§ **Action item**: Repeat verbatim, and only, the lines of the data below, beginning at the line that contains "def abortWaiting (k" and stopping after the line that contains "let s1 := match".

Segment Start: Exercise input

/-- A pull reaches O (R130 step 2): the line goes out; after the last, the switchover is due. -/
def pullIn (p : Pkt) : State :=
  let k := pageKey p.asid p.va
  match s.migOld k with
  | none => s
  | some m =>
    let line := p.arg 0
    if line < 512 then (s.setMig k { m with copied := max m.copied (line + 1) }).sendMsg m.peer 0 Pk.line p.asid p.va [line, s.migLine k line m]
    else s.postOnce (.switchover p.asid (k % 2 ^ 41))

/-- Write a line that has come from O: into the new frame, or into host memory. -/
def putLine (k line x : Nat) (m : Mig) : State :=
  if m.toHost then { s with mem := { s.mem with host := memPut s.mem.host (hostPlace (keyAsid k) (keyVa k) + 128 * line) x 128 } }
  else { s with mem := { s.mem with dram := memPut s.mem.dram (m.pa + 128 * line) x 128 } }

/-- A line reaches N, which writes it; once all 512 are there it asks for the switchover (R130 steps 2, 3). A line sent again after the switchover replaces the first copy. -/
def lineIn (p : Pkt) : State :=
  let k := pageKey p.asid p.va
  match s.migNew k with
  | none => s
  | some m =>
    let s1 := s.putLine k (p.arg 0) (p.arg 1) m
    let s2 := s1.setMig k { m with copied := m.copied + 1 }
    if m.copied + 1 = 512 then s2.post [.migrateCopy p.asid (k % 2 ^ 41) 512] else s2

end State

/-- N PULLS one line of the page from O; after line 511 it asks for the switchover (R130). -/
def execMigrateCopy (asid vpn line : Nat) (s : State) : Out :=
  let k := 2 ^ 41 * asid + vpn % 2 ^ 41
  match s.migNew k with
  | none => .next s
  | some m => .next (s.sendMsg m.peer 0 Pk.pull asid (65536 * vpn) [line])

/-- O SWITCHES OVER (R130 step 3, R135): new accesses are held at its port, and N is sent the dirty lines and the horizon. O's own accesses reach its port from now on, since its leaf becomes a kind-5 entry. -/
def execSwitchover (asid vpn : Nat) (s : State) : Out :=
  let k := 2 ^ 41 * asid + vpn % 2 ^ 41
  match (s.migOld k).filter fun m => !m.switched with
  | none => .next s
  | some m =>
    -- every switchover under way takes a stub when it is acknowledged (R135)
    if Config.stubs ≤ s.share.stubs.length + (s.share.migs.filter fun e => e.2.old && e.2.switched).length then .next (s.post [.switchover asid vpn]) else
    let va := 65536 * (vpn % 2 ^ 41)
    -- HOST grants no lease of its own: it passes on what it has inherited
    let h := if m.host then m.horizon else (List.range 512).foldl (fun x i => max x (tabGet 0 s.mem.horizon ((m.pa + 128 * i) / 128))) 0
    let s1 := if m.host then s else (s.putPte (s.leafPlace asid va) (BitVec.ofNat 64 (m.origin * 256 + 0x50))).dropTlb asid va (va + 65536)
    let s2 := m.dirty.foldl (fun (t : State) i => t.sendMsg m.peer 0 Pk.line asid va [i, s.migLine k i m]) s1
    .next ((s2.setMig k { m with switched := true, horizon := h }).sendMsg m.peer 0 Pk.horizon asid va [h, m.leaf.toNat])

namespace State
variable (s : State)

/-- The horizon reaches N, after the dirty lines (R130 step 3). -/
def horizonIn (p : Pkt) : State :=
  let k := pageKey p.asid p.va
  match s.migNew k with
  | none => s
  | some m => (s.setMig k { m with horizon := p.arg 0, leaf := BitVec.ofNat 64 (p.arg 1), switched := true }).post [.install p.asid (k % 2 ^ 41)]

/-- Is N's acknowledgement of the installation still on its way to O (R380)? -/
def ackPending (k o : Nat) : Bool :=
  let mine (p : Pkt) : Bool := p.op = Pk.installed && pageKey p.asid p.va = k
  let r := s.peer o
  r.ordered.any mine || (r.sent.any fun x => mine x.pkt) || s.agenda.any fun e => match e with | .transportReceive p => mine p | _ => false

/-- The move stands (R380): N reports DONE to the origin; one that is DOWN ends the handle, and DONE goes out again until it is answered. -/
def standNew (k : Nat) (m : Mig) : State :=
  let s1 := (s.setMig k { m with stood := true }).sendMsg m.origin 0 Pk.done (keyAsid k) (keyVa k) [if m.host then hostOwner else m.peer, if m.toHost then hostOwner else s.devid, m.gen, m.tag]
  if s.peerDown m.origin then s1.migResult m.tag 0x12 s.devid else s1

/-- O has received N's acknowledgement (R380). -/
def stoodIn (p : Pkt) : State :=
  let k := pageKey p.asid p.va
  match (s.migNew k).filter fun m => m.installed && !m.stood with
  | none => s
  | some m => (s.setMig k { m with acked := true }).post [.install p.asid (k % 2 ^ 41)]

/-- N maps the page (R130 step 4, R132, R134): a valid S leaf with the old leaf's permissions and attributes, and the inherited horizon on every line. Accesses that waited at the port are this device's own page's now. -/
def mapPage (k : Nat) (m : Mig) : State :=
  let asid := keyAsid k
  let va := keyVa k
  let e := (m.leaf &&& 0xF000000000000038) ||| 0x2000000000000003 ||| BitVec.ofNat 64 (m.pa + m.origin * 256)
  let raise (t : State) (i : Nat) : State := t.raiseHorizon ((m.pa + 128 * i) / 128) m.horizon
  let s1 := (List.range 512).foldl raise ((s.putPte (s.leafPlace asid va) e).dropTlb asid va (va + 65536))
  let held := ((s1.owner? k).map fun q => q.held).getD []
  let s2 := ({ s1 with share := { s1.share with owners := tabDel s1.share.owners k, stubs := tabDel s1.share.stubs k } }).pinFrame m.pa false
  held.foldl (fun t p => t.sendAccess s.devid (p.arg 0) p) s2

end State

/-- N INSTALLS the page (R130 step 4, R380): it maps the page and acknowledges to O; once O has answered that it has that acknowledgement the move stands, and N reports DONE to the origin. HOST, which the origin stands for, maps nothing: its page lies in host memory, and C is dropped (R126). DESIGN CHOICE (log 119): O's answer, by which N learns that O is a stub. -/
def execInstall (asid vpn : Nat) (s : State) : Out :=
  let k := 2 ^ 41 * asid + vpn % 2 ^ 41
  match (s.migNew k).filter fun m => m.switched && !m.stood with
  | none => .next s
  | some m =>
    let va := 65536 * (vpn % 2 ^ 41)
    if !m.installed then
      let s1 := if m.toHost then State.setDir { s with share := { s.share with stubs := tabDel s.share.stubs k } } k { s.dirOf k with horizon := m.horizon } else s.mapPage k m
      .next ((s1.setMig k { m with installed := true }).sendMsg m.peer 0 Pk.installed asid va [])
    else .next (if m.acked then s.standNew k m else s)

namespace State
variable (s : State)

/-- N's acknowledgement reaches O (R130 step 4): O is a stub; the held accesses are relayed, and the frame is free. For HOST the stub stands at the origin; where this module is N too, it needs none, and performs the held accesses itself. An O that has given the migration up tells N so (R380). -/
def installedIn (p : Pkt) : State :=
  let k := pageKey p.asid p.va
  match s.migOld k with
  | none => s.sendMsg p.src 0 Pk.abort p.asid p.va []
  | some m =>
    let s1 := if m.host then s else s.freeFrameAt m.pa
    let here : Bool := m.peer = s.devid
    let s2 := State.dropOld (if here then s1 else { s1 with share := { s1.share with stubs := tabPut s1.share.stubs k ⟨m.peer, m.gen, none⟩ } }) k
    (s2.sendMsg m.peer 0 Pk.stood p.asid p.va []).post (m.held.map fun q => if here then .remoteAccess q else .stubRelay q)

/-- The directory update of step 5 (R130): owner, generation, stub list with Td, REPOINTs, IDLE, and N's result. -/
def directoryUpdate (k o n tag : Nat) : State :=
  let d := s.dirOf k
  let nd := ownerDevice s.devid n
  let od := ownerDevice s.devid o
  let older := d.stubs.filter fun e => e.1 ≠ nd && e.1 ≠ od
  let gen := (d.gen + 1) % 65536
  -- a module that is O and N, because HOST is one of them, holds no stub
  let mine : List (Nat × Nat) := if od = nd then [] else [(od, s.now)]
  let d1 : DirEntry := { d with owner := n, gen, migrating := none, asked := 0, stubs := older ++ mine, repoints := d.repoints ++ older.map fun e => (e.1, gen) }
  let s1 := older.foldl (fun t e => t.sendMsg e.1 0 Pk.repoint (keyAsid k) (keyVa k) [nd, gen]) (s.setDir k d1)
  let s2 := (s1.sendMsg od 0 Pk.stubTime (keyAsid k) (keyVa k) [s.now]).sendResult k nd tag 0 n
  if d.queue = [] then s2 else s2.post [.migrateGrant (keyAsid k) (k % 2 ^ 41)]

/-- DONE from N (R130, R380): N sends it only when the move stands, so the update is made even when the origin has given the migration up. -/
def doneIn (p : Pkt) : State := s.directoryUpdate (pageKey p.asid p.va) (p.arg 0) (p.arg 1) (p.arg 3)

/-- The outcome reaches N (R129). -/
def resultIn (p : Pkt) : State :=
  let k := pageKey p.asid p.va
  let s1 := s.migResult (p.arg 0) (p.arg 1) (p.arg 2)
  match (s1.migNew k).filter fun m => m.stood with
  | some _ => s1.dropNew k
  | none => s1

/-- O gives a migration up (R380): it clears P, and performs the accesses that it held. -/
def abortOld (k : Nat) : State :=
  match s.migOld k with
  | none => s
  | some m =>
    let va := keyVa k
    let s1 := if m.switched && !m.host then (s.putPte (s.leafPlace (keyAsid k) va) m.leaf).dropTlb (keyAsid k) va (va + 65536) else s
    let s2 := if m.host then s1 else s1.pinFrame m.pa false
    (s2.dropOld k).post (m.held.map fun q => .remoteAccess q)

/-- N gives a migration up (R380), unless O has acknowledged its installation: it discards what it received, removes the leaf that it wrote, and frees its frame. -/
def abortNew (k : Nat) : State :=
  match s.migNew k with
  | none => s
  | some m =>
    if m.stood || m.acked then s else
    let va := keyVa k
    let s1 := if m.installed && !m.toHost then (s.putPte (s.leafPlace (keyAsid k) va) (BitVec.ofNat 64 (m.origin * 256 + 0x50))).dropTlb (keyAsid k) va (va + 65536) else s
    let s2 := if m.toHost then s1 else s1.freeFrameAt m.pa
    (s2.dropNew k).migResult m.tag 0x12 (if m.host then hostOwner else m.peer)

/-- A grant that still waits at N for a free frame ends (R380). -/
def abortWaiting (k : Nat) : State :=
  let mine (e : Instr) : Bool := match e with | .transportReceive p => p.op = Pk.grantFrame && pageKey p.asid p.va = k | _ => false
  match s.agenda.find? mine with
  | some (.transportReceive p) => State.migResult { s with agenda := s.agenda.filter fun e => !mine e } (p.arg 4) 0x12 (p.arg 0)
  | _ => s

/-- This device's parts in a migration that is given up. -/
def abortHere (k : Nat) : State := ((s.abortOld k).abortNew k).abortWaiting k

/-- The origin gives a granted migration up (R380): IDLE with owner O and the generation unchanged, and the next request. -/
def abortOrigin (k : Nat) : State :=
  let d := s.dirOf k
  match d.migrating with
  | none => s
  | some (o, n) =>
    let s1 := s.setDir k { d with migrating := none }
    let s2 := (s1.sendMsg (ownerDevice s.devid o) 0 Pk.abort (keyAsid k) (keyVa k) []).sendMsg (ownerDevice s.devid n) 0 Pk.abort (keyAsid k) (keyVa k) []
    if d.queue = [] then s2 else s2.post [.migrateGrant (keyAsid k) (k % 2 ^ 41)]

end State

/-- DONE REACHES THE ORIGIN (R130 step 5, R380). -/
def execDone (asid vpn : Nat) (s : State) : Out :=
  let k := 2 ^ 41 * asid + vpn % 2 ^ 41
  match (s.dirOf k).migrating with
  | none => .next s
  | some (o, n) => .next (s.directoryUpdate k o n 0)

/-- REPOINT (R134): the stub's pointer becomes the newest owner, unless a later one has come before, and the origin has its acknowledgement. -/
def execRepoint (asid vpn : Nat) (dest : Nat × Nat) (s : State) : Out :=
  let gen := dest.2
  let k := 2 ^ 41 * asid + vpn % 2 ^ 41
  let s1 := match (tabFind s.share.stubs k).filter fun st => (gen + 65536 - st.gen) % 65536 < 32768 with
    | some st => { s with share := { s.share with stubs := tabPut s.share.stubs k { st with target := dest.1, gen } } }
    | none => s
  .next (s1.sendMsg (s.originOf asid (65536 * vpn)) 0 Pk.repointed asid (65536 * vpn) [gen])

/-- ABORT (R380): at the origin of a granted migration, and at its parties. -/
def execAbort (asid vpn : Nat) (s : State) : Out :=
  let k := 2 ^ 41 * asid + vpn % 2 ^ 41
  .next ((s.abortOrigin k).abortHere k)

/-- A STUB ASKS TO BE RECLAIMED at or after Td + 500 µs + 2·200 µs (R135). -/
def execReclaim (asid vpn : Nat) (s : State) : Out :=
  let k := 2 ^ 41 * asid + vpn % 2 ^ 41
  match (tabFind s.share.stubs k).bind fun st => st.td with
  | none => .next s
  | some td =>
    if s.now < td + 900000 then .next (s.post [.reclaim asid vpn])
    else .next (s.sendMsg (s.originOf asid (65536 * vpn)) 0 Pk.reclaim asid (65536 * vpn) [s.devid, td])

/-- RECLAIM-OK frees the stub (R135). -/
def execReclaimOk (asid vpn : Nat) (s : State) : Out :=
  .next { s with share := { s.share with stubs := tabDel s.share.stubs (2 ^ 41 * asid + vpn % 2 ^ 41) } }

namespace State
variable (s : State)

/-- The origin tells a stub Td, the time of the directory update; the stub asks to be reclaimed once its time has come (R135). -/
def stubTimeIn (p : Pkt) : State :=
  let k := pageKey p.asid p.va
  match tabFind s.share.stubs k with
  | none => s
  | some st => State.post { s with share := { s.share with stubs := tabPut s.share.stubs k { st with td := some (p.arg 0) } } } [.reclaim p.asid (k % 2 ^ 41)]

/-- RECLAIM at the origin (R135): answered once no directory state names the device and no REPOINT to it is unacknowledged. One of a stub that has been turned back into the owner since is dropped (R134). -/
def reclaimIn (p : Pkt) : State :=
  let k := pageKey p.asid p.va
  let d := s.dirOf k
  let dev := p.arg 0
  let named := (match d.migrating with | some (o, n) => ownerDevice s.devid o = dev || ownerDevice s.devid n = dev | none => false) || d.repoints.any (fun e => e.1 = dev)
  if !d.stubs.contains (dev, p.arg 1) then s
  else if named then s.post [.transportReceive { p with src := s.devid, cls := 2 }]
  else (s.setDir k { d with stubs := d.stubs.filter fun e => e.1 ≠ dev }).sendMsg dev 0 Pk.reclaimOk p.asid p.va []

/-- A request that HCAN takes back (R129, R330). -/
def cancelIn (p : Pkt) : State :=
  let k := pageKey p.asid p.va
  let i := p.arg 0
  let n := p.arg 1
  let origin := s.originOf p.asid p.va
  match tabFind s.share.dir k with
  | some d => if d.queue.contains (n, i) then (s.setDir k { d with queue := d.queue.filter (· ≠ (n, i)) }).sendResult k n i 0x80 d.owner else s
  | none => if origin = s.devid then s else s.sendMsg origin 0 Pk.cancel p.asid p.va p.body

Segment End: Exercise input

§ **Solution to this task**:
def abortWaiting (k : Nat) : State :=
  let mine (e : Instr) : Bool := match e with | .transportReceive p => p.op = Pk.grantFrame && pageKey p.asid p.va = k | _ => false
  match s.agenda.find? mine with
  | some (.transportReceive p) => State.migResult { s with agenda := s.agenda.filter fun e => !mine e } (p.arg 4) 0x12 (p.arg 0)
  | _ => s

/-- This device's parts in a migration that is given up. -/
def abortHere (k : Nat) : State := ((s.abortOld k).abortNew k).abortWaiting k

/-- The origin gives a granted migration up (R380): IDLE with owner O and the generation unchanged, and the next request. -/
def abortOrigin (k : Nat) : State :=
  let d := s.dirOf k
  match d.migrating with
  | none => s
  | some (o, n) =>
    let s1 := s.setDir k { d with migrating := none }
    let s2 := (s1.sendMsg (ownerDevice s.devid o) 0 Pk.abort (keyAsid k) (keyVa k) []).sendMsg (ownerDevice s.devid n) 0 Pk.abort (keyAsid k) (keyVa k) []
    if d.queue = [] then s2 else s2.post [.migrateGrant (keyAsid k) (k % 2 ^ 41)]

end State

/-- DONE REACHES THE ORIGIN (R130 step 5, R380). -/
def execDone (asid vpn : Nat) (s : State) : Out :=
  let k := 2 ^ 41 * asid + vpn % 2 ^ 41
  match (s.dirOf k).migrating with
  | none => .next s
  | some (o, n) => .next (s.directoryUpdate k o n 0)

/-- REPOINT (R134): the stub's pointer becomes the newest owner, unless a later one has come before, and the origin has its acknowledgement. -/
def execRepoint (asid vpn : Nat) (dest : Nat × Nat) (s : State) : Out :=
  let gen := dest.2
  let k := 2 ^ 41 * asid + vpn % 2 ^ 41
  let s1 := match (tabFind s.share.stubs k).filter fun st => (gen + 65536 - st.gen) % 65536 < 32768 with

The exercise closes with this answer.